TASK DESCRIPTION -
From the records below, extract only the lines running from the line with "(rangeFrom (32 * kb) (min 32 (v.a.kSize" to the line with "(R124, R130). -/", both lines included, reproducing them exactly.

DATA -

-- ==== Sys2Proof/Machine/Tile.lean ====
section
/-! DEFINITION. Forward and Backward Tiles: operand pairs (R90, R91), passes (R95, R112, R122), the output stage's
destinations (R128 to R130, R249, R250) and the fill gate (R107 to R110). -/

namespace Sys2Proof.Machine

open Sys2Proof

/-! ### Operand formats and configurations (R89 to R92) -/

/-- Element format of an operand. -/
inductive El where
  | k2 | k3 | k4 | k8f | k8b | k16 | b32
  deriving DecidableEq, Repr

def elOf : Operand → El
  | .block d _ => match d.bfmt with
    | .k4 => .k4 | .k3 => .k3 | .k2 => .k2 | .bk8f => .k8f | .bk8b => .k8b
  | .plain d _ => match fmtOf d.fmt with
    | .k8f => .k8f | .k8b => .k8b | .b32 => .b32 | _ => .k16

/-- Half cycles of one block of a pair (R90, R91); none for a pair the tile kind does not take. -/
def pairHalfCycles (ft : Bool) (a b : El) : Option Nat :=
  if ft then
    match a, b with
    | .k4, .k2 => some 1
    | .k4, .k3 | .k4, .k4 | .k8f, .k2 => some 2
    | .k4, .k8f | .k8f, .k3 | .k8f, .k4 => some 4
    | .k8f, .k8f => some 8
    | _, _ => none
  else
    match a, b with
    | .k8f, .k4 | .k8b, .k4 => some 4
    | .k16, .k4 => some 8
    | .k8f, .k8f | .k8f, .k8b | .k8b, .k8f | .k8b, .k8b => some 8
    | .k16, .k8f | .k16, .k8b | .k8f, .k16 | .k8b, .k16 | .k16, .k16 => some 32
    | _, _ => none

/-- Whether a pair runs in the P2 configuration, where alignment truncates (R91, R118). -/
def isP2 (a b : El) : Bool :=
  match a, b with
  | .k16, .k8f | .k16, .k8b | .k16, .k16 | .k8f, .k16 | .k8b, .k16 => true
  | _, _ => false

/-! ### Reading operands (R35, R43, R86, R103, R104) -/

/-- Value of an operand element as it enters a tile. -/
def readElem (rd : Reader) (o : Operand) (e : List Nat) : Val :=
  match o with
  | .block d l => let (b, i) := blockPlace l e; blockElem rd d b i
  | .plain d l =>
    let f := fmtOf d.fmt
    let code := leNat (rd (d.base + plainPlace l e * fmtBytes f) (fmtBytes f))
    if f = .k16 then flushK16 code else decode f code

/-- Whether an operand element is escaped (R94). -/
def escapedAt (rd : Reader) (o : Operand) (e : List Nat) : Bool :=
  match o with
  | .block d l =>
    let (b, i) := blockPlace l e
    (match readBlock rd d b with
      | .ok k => k.escapes.any (·.1 == i)
      | .error _ => false)
  | .plain .. => false

/-- Blocks an operand's rows (or columns) `is` take over K-blocks `ks`, in the order they are read. -/
def operandBlocks (o : Operand) (column : Bool) (mb : Nat) (is ks : List Nat) : List Nat :=
  match o with
  | .plain .. => []
  | .block _ l =>
    if column then
      (ks.flatMap fun kb => (rangeFrom (32 * kb) (min 32 (o.kSize column - 32 * kb))).flatMap fun k =>
        ((is.map (· / 32)).eraseDups).map fun g => (blockPlace l (o.at column mb (32 * g) k)).1)
    else ks.flatMap fun kb => is.map fun i => (blockPlace l (o.at column mb i (32 * kb))).1

/-- The operands of a product with its reader, as a pass uses them. -/
structure PassEnv where
  p : ProductDesc
  out : OutDesc
  a : Operand
  b : Operand
  lay : Layout                             -- layout of the output
  mb : Nat

def PassEnv.p2 (v : PassEnv) : Bool := isP2 (elOf v.a) (elOf v.b)

/-- Operand values of DPU (i, j) over K-block `kb` (R95, R478). -/
def dpuValues (rd : Reader) (v : PassEnv) (i j kb : Nat) : List (Val × Val) :=
  (rangeFrom (32 * kb) (min 32 (v.a.kSize v.p.aColumn - 32 * kb))).map fun k =>
    (readElem rd v.a (v.a.at v.p.aColumn v.mb i k), readElem rd v.b (v.b.at v.p.bColumn v.mb j k))

def kRange (v : PassEnv) : List Nat := rangeFrom v.p.firstK v.p.kBlocks

/-- The accumulator of output element (i, j): blocks in ascending K from the carry-in (R122). -/
def dpuAcc (rd : Reader) (v : PassEnv) (carry : Acc) (i j : Nat) : Acc :=
  accSum carry ((kRange v).map fun kb => blockSum v.p2 (dpuValues rd v i j kb))

def outCoords (v : PassEnv) (i j : Nat) : List Nat := matCoords v.lay v.mb i j

/-- Address of an output element's carry word under a base (R124, R130). -/
def carryAddr (v : PassEnv) (base i j : Nat) : Nat := base + 8 * plainPlace v.lay (outCoords v i j)

/-- The carry-in of an output element; none for a word that R124 faults. -/
def carryIn (rd : Reader) (v : PassEnv) (i j : Nat) : Option Acc :=
  if v.out.carryBase = 0 then some Acc.zero else carryParse (leNat (rd (carryAddr v v.out.carryBase i j) 8))

/-! ### Sticky flags of a VE's block conversions (R48) -/

def raiseFlags (s : State) (unit : Nat) (f : BitVec 5) : State := updSeq s unit fun q => { q with flags := q.flags ||| f }

/-- Flags of the conversion of a value into an element of a block of exponent field `s` (R48). -/
def elementFlags (f : BFmt) (s : Nat) (rnd : Rnd) (code : Nat) (v : Val) : BitVec 5 :=
  match v with
  | .fin n m e =>
    let got := if s = 0 then Val.zero else blockDecode f s code
    let inexact := !(got.eq v)
    let tinyAt := m ≠ 0 && tiny (blockPrec f) (blockQuantum f) rnd n m (e - ((s : Int) - 127))
    flagIf (s ≠ 0 && blockSaturates f s v) flagOverflow ||| flagIf (inexact && tinyAt) flagUnderflow |||
      flagIf inexact flagInexact
  | _ => 0

/-- Flags of a whole block's conversions: an escape's into K16, another element's into its code (R48; log 98). -/
def blockFlags (f : BFmt) (rnd : Rnd) (xs : List Src) (k : Encoded) : BitVec 5 :=
  (xs.zipIdx.map fun x =>
    if k.escapes.any (·.1 == x.2) then convFlags (convertFull .k16 rnd x.1.w x.1.r x.1.v)
    else elementFlags f k.s rnd (k.codes.getD x.2 0) x.1.v).foldl (· ||| ·) 0

/-! ### Destinations (R128 to R130, R249) -/

/-- The value of an output element before conversion, its source weight and its random cells. -/
def outSrc (s : State) (rd : Reader) (v : PassEnv) (rnd : Rnd) (a : Acc) (i j : Nat) : Src :=
  let ch := if v.out.rowChannel then i else j
  let vec (base : Nat) : Option Nat := if base = 0 then none else some (leNat (rd (base + 2 * ch) 2))
  let (x, w) := outValue a (vec v.out.scaleBase) (vec v.out.biasBase) v.out.clipLow v.out.clipHigh
  { v := x, w := w, r := cells (keyOf s v.out.stream v.out.tensor) rnd (elemIndex v.lay (outCoords v i j)) }

def accNonFinite : Acc → Bool
  | .fin .. => false
  | _ => true

/-- One element of a scalar destination written and counted (R62, R153). -/
def writeScalar (s : State) (w : Who) (tensor : Nat) (f : Fmt) (rnd : Rnd) (addr : Nat) (x : Src) : State :=
  let c := convertFull f rnd x.w x.r x.v
  let sat := if saturates f && c.saturated then 1 else 0
  let s := writeGlobal s w addr (leBytes (fmtBytes f) c.code)
  let s := bump s 0x0201 noInst tensor sat
  noteWatch s tensor (addWatch 1 (if codeZero f c.code then 1 else 0) sat (if codeNonFinite f c.code then 1 else 0) 0)

/-- The bucket of a tensor whose range covers an element (R249). -/
def bucketFor (p : Program) (tensor index : Nat) : Option BucketDesc :=
  ((slotsOf p .bucket).map fun x => parseBucket x.2).find? fun b =>
    b.tensor == tensor && decide (b.first ≤ index) && decide (index < b.first + b.count)

/-- Address of the half of a segment record that governs a step (R251). -/
def segHalf (b : BucketDesc) (seg step : Nat) : Nat := b.segTable + 32 * seg + 16 * (step % 2)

SOLVED EXERCISE -
  (rangeFrom (32 * kb) (min 32 (v.a.kSize v.p.aColumn - 32 * kb))).map fun k =>
    (readElem rd v.a (v.a.at v.p.aColumn v.mb i k), readElem rd v.b (v.b.at v.p.bColumn v.mb j k))

def kRange (v : PassEnv) : List Nat := rangeFrom v.p.firstK v.p.kBlocks

/-- The accumulator of output element (i, j): blocks in ascending K from the carry-in (R122). -/
def dpuAcc (rd : Reader) (v : PassEnv) (carry : Acc) (i j : Nat) : Acc :=
  accSum carry ((kRange v).map fun kb => blockSum v.p2 (dpuValues rd v i j kb))

def outCoords (v : PassEnv) (i j : Nat) : List Nat := matCoords v.lay v.mb i j

/-- Address of an output element's carry word under a base (R124, R130). -/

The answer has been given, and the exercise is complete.